Thank you.  Promotion / Relegation sounds great to the soccer purists. But I feel it would mean the collapse of MLS (some may say this is a good thing).  It would put pro soccer in the US even further behind until it catches up again. 
There just isn’t the community support of 2nd and lower tier soccer.  Especially in markets that already have an MLS team.  The OC Blues (I think this is the team that plays at the great park) aren’t going to sell out stadiums.  In some smaller markets, without MLS teams you will get decent attendance.  Much like you will for a minor league baseball team.  But it’s more of a novelty than anything.  If ticket prices for Detroit FC increase to a level of other sports and there is no superstar player- those stands will be empty. 

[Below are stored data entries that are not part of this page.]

/-- What left the adapter: the model's own log, newest last. `va` is the address of an access on its port, translated under
the device translation cache (R322); `train` is what a sub-port advertises or is forced to when it starts to train (R342),
`firmware` a PTP frame that Zenith firmware receives with its timestamp (R351). (Log 3: DESIGN CHOICE.) -/
inductive Emission
  | packet (plane : Nat) (pkt : Packet)
  | wire (port sub prio len bucket : Nat) (frame : WireFrame)
  | pfc (port sub prio quanta : Nat)
  | link (port sub ltype : Nat) (dst src : BitVec 48) (seq ack : BitVec 16) (credit : List (BitVec 16))
      (adapter : AdapterId)
  | train (port sub lanes : Nat) (kr an : Bool)
  | firmware (port sub : Nat) (ts : Word) (bytes : List Byte)
  | memWrite (port : Port) (inst : BitVec 8) (va : Word) (bytes : List Byte)
  | memRead (port : Port) (inst : BitVec 8) (va : Word) (len : Nat)
  | ats (k : XKey)
  | pageRequest (k : XKey) (id : Nat)
  | invDone (port : Port) (id : Nat)
  | biSnp (q : Nat) (line : Nat)
  | msix (fn : BitVec 8) (v : Nat) (addr : Word) (data : BitVec 32)
  | data (p : Path) (v : Word)
  | hdmData (q : Nat) (bytes : List Byte) (poison : Bool)
  | busError (p : Path)
  | mctp (code : Nat) (v : Word)
  | spdm (a : SpdmAnswer)
  | pps (us : Nat)
  | thermTrip
  deriving DecidableEq, Repr

/-- A tensor descriptor (R48): base, attributes, extents 0–4, strides 1–4. -/
structure TDesc where
  base : Word
  attr : BitVec 32
  e0 : BitVec 32
  e1 : BitVec 32
  e2 : BitVec 32
  e3 : BitVec 32
  e4 : BitVec 32
  s1 : Word
  s2 : Word
  s3 : Word
  s4 : Word
  deriving DecidableEq, Repr

/-- The zero descriptor (R30). -/
def TDesc.zero : TDesc := ⟨0, 0, 0, 0, 0, 0, 0, 0, 0, 0, 0⟩

/-- CLU_SLOT_STATE.state (R67). -/
inductive SlotPhase
  | idle
  | loading
  | running
  | draining
  deriving DecidableEq, Repr

/-- What holds a slot's execute engine (R56, R57, R98, R99, R185): `since` is in ps and `began` in 10^-6 ck; `sread` and `signal` are a semaphore instruction held
while its page is zeroed. -/
inductive Waiting
  | sem (id : BitVec 16) (thr : Word) (since : Nat) (timeout : Nat) (tag : BitVec 24) (began : Nat)
  | until_ (target : Word)
  | tile (op : Nat) (count : Word)
  | fence (scope : BitVec 3)
  | sread (reg : Nat)
  | signal
  deriving DecidableEq, Repr

/-- The content of a fault record (R305), without the phase bit; `filters` are the mark filters that count it (R445). -/
structure FaultRec where
  status : Status
  cls    : Nat
  ovf    : Bool
  inst   : BitVec 8
  slot   : Option Nat
  index  : Nat
  tag    : BitVec 24
  ring   : Option Nat
  layer  : BitVec 32
  oper   : BitVec 32
  at_    : Word
  w4     : Word
  w5     : Word
  w6     : Word
  filters : BitVec 8
  deriving DecidableEq, Repr

/-- A program slot (R30, R67). `info` holds the faults of the program whose records
are written when it completes (R63). The fields from `faultTag` on are the fault registers, which outlive the program
(R68). `launch` names the ring, the descriptor and the traffic class of a launch that Zenith has placed on the slot and whose
header it has not checked yet: until then nothing of the slot changes (R32). `ahead` holds when (in 10^-6 ck) the
entries of the issue queue that the slot holds were decoded, and `stalled` says that its Lookahead engine waits for a register (R38, R39). -/
structure Slot where
  phase    : SlotPhase
  stopped  : Bool
  sregs    : Tab Word
  tregs    : Tab TDesc
  preds    : BitVec 8
  pc       : Nat
  layer    : BitVec 32
  oper     : BitVec 32
  status   : Status
  inst     : BitVec 8
  tc       : BitVec 3
  ring     : BitVec 14
  desc     : BitVec 32
  image    : Word
  imageId  : BitVec 32
  imemBase : Nat
  imemLen  : Nat
  args     : List Word
  wait     : Option Waiting
  halted   : Bool
  info     : List FaultRec
  progress : Nat
  faultTag : BitVec 24
  faultPc  : Nat
  faultSt  : Status
  faultSeg : BitVec 32
  launch   : Option (BitVec 14 × BitVec 32 × BitVec 3)
  ahead    : List Nat
  stalled  : Bool
  deriving DecidableEq, Repr

/-- A slot as reset leaves it. (Log 5: DESIGN CHOICE.) -/
def Slot.init : Slot :=
  { phase := .idle, stopped := false, sregs := [], tregs := [], preds := 1, pc := 0, layer := 0, oper := 0,
    status := 0, inst := 0, tc := 0, ring := 0, desc := 0, image := 0, imageId := 0, imemBase := 0, imemLen := 0,
    args := [], wait := none, halted := false, info := [], progress := 0, faultTag := 0, faultPc := 0,
    faultSt := 0, faultSeg := 0, launch := none, ahead := [], stalled := false }

/-- An image resident in a cluster's instruction memory (R35, R36): its region and when it was last launched. -/
structure Resident where
  clu      : Nat
  addr     : Nat
  imageId  : BitVec 32
  count    : Nat
  base     : Nat
  words    : List (BitVec 128)
  launched : Nat
  deriving DecidableEq, Repr

/-- The operations of groups 0x3 to 0x7 (R37). -/
inductive OpKind
  | copy | convert | fill | red | scale | quant
  | put | get | send | recv | mput | putacc
  | semOp (code : Nat)
  deriving DecidableEq, Repr

/-- The progress of one segment (R52): waiting for translations, reading, on a Nebula array, writing, travelling as a
message, done. -/
inductive SegPhase
  | xlat | reading | array | writing | message | signalling | done
  deriving DecidableEq, Repr

/-- One segment in progress: its handle, the translations it waits for and those it holds (with whether they are for a
write), its outstanding reads and writes, the source bytes read, and where an array runs it. -/
structure Seg where
  id     : Nat
  idx    : Nat
  phase  : SegPhase
  waits  : List (XKey × Bool)
  held   : List (XKey × Bool)
  reads  : Nat
  writes : Nat
  bufA   : List Byte
  bufB   : List Byte
  arr    : Nat
  seq    : BitVec 48
  deriving DecidableEq, Repr

/-- One outstanding operation with the values it took at issue (R66, R71, R132, R445): `val` is the pattern, multiplier
or semaphore value, `dest` s[b] of SEND, `ctxv` s[c]; `done` says that an operation without segments has ended;
`sigs` counts signals at other adapters that have not ended (R102); `faultVa` and `faultSpace` are those of its
translation fault. -/
structure Op where
  id       : Nat
  sl       : Nat
  kind     : OpKind
  tag      : BitVec 24
  pc       : Nat
  inst     : BitVec 8
  layer    : BitVec 32
  oper     : BitVec 32
  tc       : BitVec 3
  urgent   : Bool
  dst      : TDesc
  a        : TDesc
  b        : TDesc
  val      : Word
  dest     : Word
  ctxv     : Word
  sigMode  : Nat
  sigWhere : Nat
  semId    : BitVec 16
  semAd    : AdapterId
  round    : Nat
  redOp    : Nat
  residOff : Bool
  match_   : BitVec 24
  srcFlag  : Bool
  nebCtrl  : Word
  seedXor  : Word
  seed     : Word
  group    : Nat
  nseg     : Nat
  next     : Nat
  signalled : Nat
  segs     : List Seg
  status   : Status
  held     : Bool
  done     : Bool
  sigs     : Nat
  moved    : Nat
  filters  : BitVec 8
  faultVa  : Word
  faultSpace : Nat
  deriving DecidableEq, Repr

/-- A segment queued on a Nebula array: elements, elements per pass, elements done, how many each array did, and lane
operations per element (R121, R122, R127). -/
structure Job where
  arr   : Nat
  op    : Nat
  seg   : Nat
  elems : Nat
  per   : Nat
  done  : Nat
  began : Bool
  tally : List Nat
  lanes : Nat
  deriving DecidableEq, Repr

/-- An armed residue corruption (R134). -/
structure Armed where
  arr     : Nat
  lane    : Nat
  persist : Bool
  deriving DecidableEq, Repr

/-- A request to the memories outside or to adapter memory whose data is still to return. -/
inductive ReadKind
  | seg (op seg which : Nat)
  | win (grp : Nat) (pkt : Packet) (tc : BitVec 3) (idx : Nat) (win : Nat)
  | acc (pkt : Packet) (win : Nat) (upset : Option (Fin 128 × Bool))
  | rawTx (port : Nat) (slot : Nat)
  deriving DecidableEq, Repr

/-- One outstanding read and the translations it uses; `sent` is false while the read waits for its turn (R93). -/
structure ReadReq where
  id   : Nat
  kind : ReadKind
  len  : Nat
  keys : List XKey
  sent : Bool
  deriving DecidableEq, Repr

/-- Whose write is outstanding. -/
inductive WriteKind
  | seg (op seg : Nat)
  | rx (src : AdapterId) (msg : MsgId) (idx : BitVec 16) (win : Option Nat)
  | acc (src : AdapterId) (msg : MsgId) (idx : BitVec 16) (win : Nat)
  | accMem (pkt : Packet) (win : Nat) (upset : Option (Fin 128 × Bool))
  | resp (msg : MsgId) (idx : Nat)
  | hdm (q : Nat)
  | store
  deriving DecidableEq, Repr

/-- One outstanding write; `lines` are the back-invalidations it waits for (R315) and `addr`, `bytes` what it then
commits to adapter memory on behalf of `inst`, with byte enables. A write over H is acknowledged by the flushing read that covers it (R53), and
`addr` is then the address of its last byte run. `store` is a write of the adapter's own, which nothing waits for. -/
structure WriteReq where
  id    : Nat
  kind  : WriteKind
  inst  : BitVec 8
  port  : Option Port
  lines : List (Nat × Nat)
  addr  : Nat
  bytes : List (Option Byte)
  len   : Nat
  deriving DecidableEq, Repr

/-- An entry of the device translation cache (R323): its first page, its size 2^`log2`, permissions and translation. -/
structure Atc where
  key   : XKey
  log2  : Nat
  rd    : Bool
  wr    : Bool
  phys  : Word
  deriving DecidableEq, Repr

/-- A page request (R64, R325): its instance and operation, and whether it has been sent or waits for the allocation. -/
structure PageReq where
  id   : Nat
  key  : XKey
  inst : BitVec 8
  op   : Nat
  sent : Bool
  deriving DecidableEq, Repr

/-- An invalidation received and not yet completed, with the handles of the segments and reads that use its range
(R60). -/
structure Inval where
  id    : Nat
  port  : Port
  fn    : BitVec 8
  pasid : BitVec 20
  base  : Nat
  size  : Nat
  users : List Nat
  deriving DecidableEq, Repr

/-- A semaphore operation (R170), or the first comparison of a wait (R185). -/
inductive SemAct
  | add (v : Word)
  | sub (v : Word)
  | set (v : Word)
  | read
  | wait
  deriving DecidableEq, Repr

/-- Where a semaphore operation comes from (R165, R171). -/
inductive SemSrc
  | slot (sl : Nat)
  | comp (inst : BitVec 8)
  | cell (p : Path) (be : BitVec 8)
  | remote (src : AdapterId) (msg : MsgId)
  | op (id : Nat)
  | desc (ring : Nat) (idx : BitVec 32)
  deriving DecidableEq, Repr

Now transfer fees and training compensation could have s serious impact on soccer in the US.  But likely not for a long time.


----------



## InTheValley (Jul 11, 2018)

coachsamy said:


> @InTheValley I feel you are missing the point about P/R and Albion Pros. The whole Albion Pros is a hypothetical example of a grassroots program ran by a savvy businessman, I mean after all NG is the poster child of all tracksuits! Albion Pros if P/R would happen won't jump overnight into D2 or D1(MLS). They would have to move their way up from D5 which is what they are now and along the way they would need to make right investments and attract the right sponsors. Maybe Primos won't be able to sponsor them past D3, but Classy has the revenue along with other local VC's that have close ties to NG.
> 
> NG built the entire Albion empire out of nothing, he sugared up thousands of families to believe that giving him a mortgage payment and putting at risk their children alongside gophers and pervs in the shithole known as Robb Field, just imagine what he would be able to do if P/R was a thing. And getting to what I'm trying to convey is that there are many situations like this in which a small group of people are passionate about their local team and eventually makes it to the bigs, and because they started from scratch, their economics are not as complicated as you have many times communicated that are the factor why MLS has to protect the investment of the current members.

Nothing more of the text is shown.